Jeet Shah
Software engineer & Columbia University MSCS student
New York City
I am a computer science graduate student working across production software, data systems, and applied machine-learning research. Through August 2026, I work part-time with Elevate Fitness and Voltek AI/Nanoloy. This website is an archive of my projects, research, and writing—and a place to experiment with design.
experience
Elevate Fitness
Dec 2025 - Aug 2026- Build and maintain Movynn, a React Native and Expo fitness application backed by Convex and published on the Apple App Store in India.
- Implemented native Apple Sign-In and secure session recovery, including nonce verification and first-login profile persistence.

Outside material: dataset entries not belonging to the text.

-- ==== Sys2Proof/Certificates/Slice0/Obligations.lean ====
section
/-! DEFINITION. The statements about the hub that are put to the provers. -/

open Sys2Proof Sys2Proof.Machine

/-! ### The queue, and what every request shares -/

/-- A step takes the command at the front of the queue and carries it out on the hub with the rest of the queue; on an empty
queue the hub idles (the model's own queue; idling is the model's choice, entry 2). -/
def Obligations.StepTakesTheFrontCommand : Prop :=
  (∀ (s : State) (c : Instr) (rest : List Instr), s.pending = c :: rest → step s = exec c { s with pending := rest }) ∧
  ∀ s : State, s.pending = [] → step s = .next s

/-- While the hub is held in reset it executes nothing and raises no slot event (R204), and frames that arrive are discarded
(R95, R133). That every command but the resets and the ends of the holds then leaves the hub as it is, completions included, is
the model's reading of R204 (entry 6). -/
def Obligations.HeldHubIgnoresCommands : Prop :=
  ∀ (s : State) (c : Instr), s.held = true → actsOnHeldHub c = false → exec c s = .next s

/-- The checks of R192 before a kind's own: a tag of 0 is answered MALFORMED, and a kind other than RDREC from a port that the
consumption of the slot in course has not settled ACTIVE (R191) is answered NOT_ACTIVE. And what an answer touches, which is the
model's, since it makes requests commands of their own (entry 4): the response stands for its port; where the frame of the port
settled ACTIVE carries no notice the oldest entry is taken into it with the lost flag, which is then clear; the frames of the slot
in course take the control cell, the level, the count of notices and the lost flag as they now stand; nothing else changes. -/
def Obligations.RequestsRefusedBeforeTheirKind : Prop :=
  (∀ (s : State) (c : Instr) (p : TrunkId) (tag code : Nat), asRequest c = some (p, tag, code) → s.held = false →
    (tag = 0 → exec c s = .next (s.answered p 0 code .malformed [])) ∧
    (tag ≠ 0 → code ≠ 1 → s.tif.settled ≠ some p → exec c s = .next (s.answered p tag code .notActive []))) ∧
  ∀ (s : State) (p : TrunkId) (tag code : Nat) (st : Status) (body : List Byte),
    let t := s.answered p tag code st body
    let due := fun q : TrunkId => s.tif.settled = some q ∧ (s.tif.out q).map (·.notice) = some none ∧ s.mga.queue ≠ []
    t.mga.response p = some ⟨tag, code, st, body⟩ ∧ t.mga.response (otherTrunk p) = s.mga.response (otherTrunk p) ∧
    t.mga.causes = s.mga.causes ∧ t.mga.restart = s.mga.restart ∧
    t.tif.a = s.tif.a ∧ t.tif.b = s.tif.b ∧ t.tif.settled = s.tif.settled ∧
    (∀ q : TrunkId, (t.tif.out q).map (fun f => (f.hfn, f.summary.ref, f.summary.active, f.lanes)) =
      (s.tif.out q).map fun f => (f.hfn, f.summary.ref, f.summary.active, f.lanes)) ∧
    (∀ (q : TrunkId) (f : UplinkFrame), t.tif.out q = some f → f.control = t.mga.response q ∧
      f.summary.level = max s.ict.latched s.ict.commanded ∧ f.summary.notices = t.mga.queue.length ∧ f.summary.lost = t.mga.lost) ∧
    (∀ q : TrunkId, due q → t.mga.queue = s.mga.queue.tail ∧ t.mga.lost = false ∧
      (t.tif.out q).map (·.notice) = some (s.mga.queue.head?.map fun e => ⟨e, s.mga.lost⟩)) ∧
    ((∀ q : TrunkId, ¬due q) → t.mga.queue = s.mga.queue ∧ t.mga.lost = s.mga.lost) ∧
    (∀ q : TrunkId, ¬due q → (t.tif.out q).map (·.notice) = (s.tif.out q).map (·.notice)) ∧
    t.fps = s.fps ∧ t.ctb = s.ctb ∧ t.lal = s.lal ∧ t.dmx = s.dmx ∧ t.sif = s.sif ∧ t.ucb = s.ucb ∧ t.bku = s.bku ∧
    t.ast = s.ast ∧ t.ict = s.ict ∧ t.pins = s.pins ∧ t.pending = s.pending
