-- ==== Sys2Proof/Tests/Slice0.lean ====
section
/-! SUPPORT. Tests: ill-formed commands refused, worked figures of the spec, and for every statement with hypotheses a state and operands that meet them. -/
namespace Sys2Proof.Tests

-- One theorem at a time: waiting ones would each hold a thread and its stack.
set_option Elab.async false

open Sys2Proof Sys2Proof.Machine

/-! ### Ill-formed commands are refused, check by check -/

theorem test_tag_of_two_bytes_refused : (Instr.save .a 256).wellFormed = false := by decide
theorem test_carset_wide_rf_code_refused :
    (Instr.carset .a 1 ⟨0, 0, 65536, 255, 255, 0, 0, 0, 0, 0, 0, 0, 0, 0, 0, 0⟩).wellFormed = false := by decide
theorem test_grpset_wide_ceiling_refused :
    (Instr.grpset .a 1 ⟨0, 0, 1, 1099511627776, 0, 0, 0⟩).wellFormed = false := by decide
theorem test_profset_wide_row_refused : (Instr.profset .a 1 ⟨256, 0, 0, 0, 0, 0, 0⟩).wellFormed = false := by decide
theorem test_annc_wide_carrier_set_refused :
    (Instr.annc .a 1 ⟨1, 0, 0, 0, 0, 1, 0, 18446744073709551616⟩).wellFormed = false := by decide
theorem test_voxset_wide_amplitude_refused : (Instr.voxset .a 1 ⟨0, 65536, 0, 0⟩).wellFormed = false := by decide
theorem test_msgdef_wide_gain_refused : (Instr.msgdef .a 1 ⟨0, 0, 1, 65536⟩).wellFormed = false := by decide
theorem test_rdrec_wide_selector_refused : (Instr.rdrec .a 1 (.storePage 65536 0 1) 0).wellFormed = false := by decide
theorem test_rdrec_wide_part_refused : (Instr.rdrec .a 1 .reference 256).wellFormed = false := by decide
theorem test_carrier_of_two_bytes_refused :
    (Instr.caron .a 1 256).wellFormed = false ∧ (Instr.caroff .a 1 256).wellFormed = false ∧
    (Instr.carclr .a 1 256).wellFormed = false ∧ (Instr.trim .a 1 0 0 65536).wellFormed = false := by decide
theorem test_numbers_of_two_bytes_refused :
    (Instr.sprst .a 1 256).wellFormed = false ∧ (Instr.incset .a 1 256).wellFormed = false ∧
    (Instr.ancan .a 1 256).wellFormed = false ∧ (Instr.blkerase .a 1 256).wellFormed = false ∧
    (Instr.blkguard .a 1 0 256).wellFormed = false ∧ (Instr.msgclr .a 1 256).wellFormed = false ∧
    (Instr.trksel .a 1 256).wellFormed = false ∧ (Instr.restart .a 1 256).wellFormed = false := by decide
theorem test_page_of_three_bytes_refused :
    (Instr.pgopen .a 1 65536).wellFormed = false ∧ (Instr.pgdata .a 1 65536 [0]).wellFormed = false := by decide
theorem test_pgdata_longer_than_a_cell_refused : (Instr.pgdata .a 1 0 (List.replicate 41 0)).wellFormed = false := by decide
theorem test_timset_wide_values_refused :
    (Instr.timset .a 1 4294967296 0).wellFormed = false ∧ (Instr.timset .a 1 0 128).wellFormed = false := by decide
theorem test_largest_values_accepted :
    (Instr.timset .b 255 4294967295 (-128)).wellFormed = true ∧ (Instr.trim .a 255 255 255 65535).wellFormed = true := by decide

/-! ### Worked figures of the spec -/

/-- Section 11.3: the CRC-32 and CRC-16 of the nine bytes 31 to 39 hexadecimal. -/
theorem test_check_values :
    crc32 [0x31, 0x32, 0x33, 0x34, 0x35, 0x36, 0x37, 0x38, 0x39] = 0xFC891918#32 ∧
    crc16 [0x31, 0x32, 0x33, 0x34, 0x35, 0x36, 0x37, 0x38, 0x39] = 0x29B1#16 := by decide +kernel

/-- R211: the notice field of a REMOTE_SIDE of group 4, position 5, side B, once, nothing lost. -/
theorem test_notice_field : (noticeField (some ⟨⟨.remoteSide 4 4 .b, 1⟩, false⟩)).take 4 = [64, 37, 1, 128] := by decide +kernel

/-- R152: the table entries of the quarter points. -/
theorem test_sine_quarters :
    sinTable 0 = 0 ∧ sinTable 256 = 32767 ∧ sinTable 768 = -32767 ∧ cosTable 0 = 32767 ∧ cosTable 512 = -32767 := by decide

- Built multi-ticket booking and Razorpay payment recovery and reconciliation, requiring server-confirmed capture before order fulfillment.
- Added account-deletion and pseudonymization flows, automated app and backend tests, continuous-integration checks, and release documentation.
Voltek AI / Nanoloy
Oct 2024 - Aug 2026- Lead frontend development for Voltek AI, an internal battery-research platform used by 10--100 internal Nanoloy users.
- Redesigned PostgreSQL process storage from process-specific, join-heavy tables to three indexed canonical tables with transactional writes and backfill validation, reducing observed material-query latency from 3-20 seconds to under 500 ms.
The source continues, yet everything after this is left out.